| Exercise details |
Given the listing that follows, report all lines in which the string "recordStart" occurs.

| Records to process |
_ _ _

-- ==== Sys2Proof/Machine/Start.lean ====
section
/-! DEFINITION. The cold start order and the settings restart (R46, R49, R131, R175 to R182). -/

namespace Sys2Proof.Machine

/-- The settings that a read brings into force: the image, or the defaults when it is refused (R177). -/
def settingsOf (read : MemRead) : Settings :=
  match judgeImage read with
  | .ok st => st
  | .error _ => defaultSettings

/-- The fault reason of a read, none for an accepted image (R177). -/
def faultOf (read : MemRead) : Option SettingsFault :=
  match judgeImage read with
  | .ok _ => none
  | .error e => some e

/-- The SETTINGS_FAULT record of a refused image (R177). -/
def State.recordFault (s : State) (fault : Option SettingsFault) : State :=
  match fault with
  | some e => s.record { kind := .settingsFault, reason := some e.reason }
  | none => s

/-- Whether the SQC is set up in READY: position Closed and handle up (R49). -/
def State.closedUp (s : State) : Bool := s.position == .closed && !s.tgu.handleDown

/-- The SQC is set up from the position and the handle, and start hold is set at 3 × B (R46, R49). -/
def State.setUpSqc (s : State) : State :=
  s.withSqc fun _ =>
    { sqcStart s.closedUp s.tgu.handleDown s.cfg.resetTime with startHold := some (3 * s.cfg.beaconMs) }

/-- The PRU's two draws with the bits that the measurement link brings between them, and the take pace from the end of the order:
stall-paced if stalled is still set (R113, R119, R131, R179). -/
def State.drawStarts (s : State) (between : List LinkBit) (order : List Delivery) : State :=
  let drawn := ((s.drawSequence).bitsToArrival between order).drawBeaconDelay
  drawn.withPru fun p => { p with pace := if drawn.mfp.stalled then some 4 else none }

/-- A START or SETTINGS_RESTART record (R164, R179, R181). -/
def State.recordStart (s : State) (kind : RecordKind) : State :=
  s.record
    { kind := kind
      seqState := some s.sqc.seq
      reason := if s.sqc.seq == .lockout then s.sqc.reason.map Reason.lock else none
      operations := some s.cdu.operations }

/-- Steps 1 and 2 of the cold start order: the settings in force, and every block at its initial values with its inputs sampled
(R179). The command queue and the counter of free values are the model's own and stay. -/
def State.coldBlocks (s : State) (settings : MemRead) (i : InputLevels) : State :=
  let st := settingsOf settings
  { now := 0
    mfp := mfpStart
    ocu := ocuStart
    sqc := sqcStart false i.handleDown st.resetTime
    cdu := cduStart i.closedMade i.openMade
    btu := btuStart i.acPresent st
    chc := chcStart st i.carrier i.radioReady
    pru := pruStart
    tgu := tguStart
      { trip := i.tripKey, close := i.closeKey, tagOn := i.tagOnKey, tagOff := i.tagOffKey, battery := i.batteryKey }
      i.handleDown
    rcs := rcsStart
    svp := svpStart st (faultOf settings).isNone (faultOf settings)
    inputs := inputsStart i
    free := s.free
    pending := s.pending }

/-- The bytes that the two reads of the cold start order send on NVDO: 0x03 with the address 0x0000 of the settings image, and
0x03 with the address 0x0400 of the tag store (R175, R179). -/
def startReads : List Byte := [0x03#8, 0x00#8, 0x00#8, 0x03#8, 0x04#8, 0x00#8]

/-- The cold start order (R179). A frame that arrives between the two draws may make records before the START record, so that the
first record of the run is then none of those that R169 names (log 10). -/
def State.coldStart (s : State) (settings store : MemRead) (i : InputLevels) (between : List LinkBit)
    (order : List Delivery) : State :=
  let blocks := (s.coldBlocks settings i).recordFault (faultOf settings)
  let started := ((blocks.restoreTags store).setUpSqc).drawStarts between order
  (started.recordStart .start).withSvp fun v => { v with service := .listen, startSent := startReads }

/-! ### Settings restart (R180, R181) -/

/-- The CDU at a settings restart, its contacts read afresh (R66): the operations count, the voltages and the ready flags are
kept (log 33 for the windows). -/
def Cdu.restart (c : Cdu) (closedMade openMade : Bool) : Cdu :=
  { cduStart closedMade openMade with
    tripV := c.tripV
    closeV := c.closeV
    tripReady := c.tripReady
    closeReady := c.closeReady
    operations := c.operations }

/-- The BTU at a settings restart: what follows the battery and the AC supply is kept, and a word on its way runs on (R84;
log 43). -/
def Btu.restart (b : Btu) (st : Settings) : Btu :=
  { b with
    test := .idle
    sources := noSources
    settle := none
    load := none
    v0 := none
    v1 := none
    i1 := none
    lastResult := none
    lastResistance := none
    failed := false
    schedule := scheduleStart st
    scheduleDue := false
    testMoment := false }

/-- A local entry's crew slot found afresh in a crew code table (R143). -/
def TagEntry.reslot (e : TagEntry) (st : Settings) : TagEntry :=
  { e with slot := if e.source.isLocal then st.crewSlot e.code else none }

/-- The TGU at a settings restart: the table, the overflow record, tag store fault, a write in progress, the keys and the handle
are kept (R162). The bits received are emptied with the decoder's return to WAIT, which the rule names for the cold start alone
(log 43). -/
def Tgu.restart (t : Tgu) (st : Settings) : Tgu :=
  { t with
    decoder := .wait
    bits := []
    wandRejects := 0
    window := none
    errorTone := none
    toneOn := false
    tonePhase := none
    tags := t.tags.map fun e => e.reslot st }

/-- The SVP at an applied settings restart (R182). -/
def Svp.restart (v : Svp) (st : Settings) (fault : Option SettingsFault) : Svp :=
  { v with
    rx := .hunt
    buffer := []
    gap := none
    discarded := 0
    badRequests := 0
    settings := st
    fromImage := fault.isNone
    faultReason := fault }

/-- Steps 1 and 2 of an applied restart: the settings in force and every block at its settings restart values (R181). The contacts are
read at once from their levels, and the counts of the other inputs run on (R66, R84, R162; log 39). -/
def State.restartBlocks (s : State) (read : MemRead) (closedMade openMade : Bool) : State :=
  let st := settingsOf read
  let recorded := s.recordFault (faultOf read)
  { recorded with
    mfp := mfpStart
    ocu := ocuStart
    cdu := s.cdu.restart closedMade openMade
    btu := s.btu.restart st
    chc := chcStart st s.chc.carr s.chc.rrdy
    pru := pruStart
    tgu := s.tgu.restart st
    svp := s.svp.restart st (faultOf read)
    inputs := { s.inputs with posc := .steady closedMade, poso := .steady openMade } }

/-- An applied settings restart, in its steps, with the answer Done (R181). -/
def State.applyRestart (s : State) (read : MemRead) (closedMade openMade : Bool) : State :=
  let setUp := ((s.restartBlocks read closedMade openMade).setUpSqc).drawStarts [] []
  (setUp.recordStart .settingsRestart).respond 0x40#8 .done []

/-- The settings read has ended: the conditions are tested again, the restart applied or refused, and a write that waited for the
link begins (R160, R180, R181). -/
def State.endRead (s : State) (read : MemRead) (closedMade openMade : Bool) : State :=
  (if s.restartConditions then s.applyRestart read closedMade openMade else s.respond 0x40#8 .refusedState []).freeLink

/-- What a settings read comes to: the memory's answer, or its end where it may end so (R175, R181; log 19). -/
def State.followRead (s : State) (event : ReadEvent) (closedMade openMade : Bool) : State :=
  match event with
  | .ready => s.withSvp Svp.answerRead
  | .ended read => s.onlyIf (s.svp.readEnds read) fun s => s.endRead read closedMade openMade

end Sys2Proof.Machine
end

_ _ _

| Output of the exercise |
def State.recordStart (s : State) (kind : RecordKind) : State :=
  (started.recordStart .start).withSvp fun v => { v with service := .listen, startSent := startReads }
  (setUp.recordStart .settingsRestart).respond 0x40#8 .done []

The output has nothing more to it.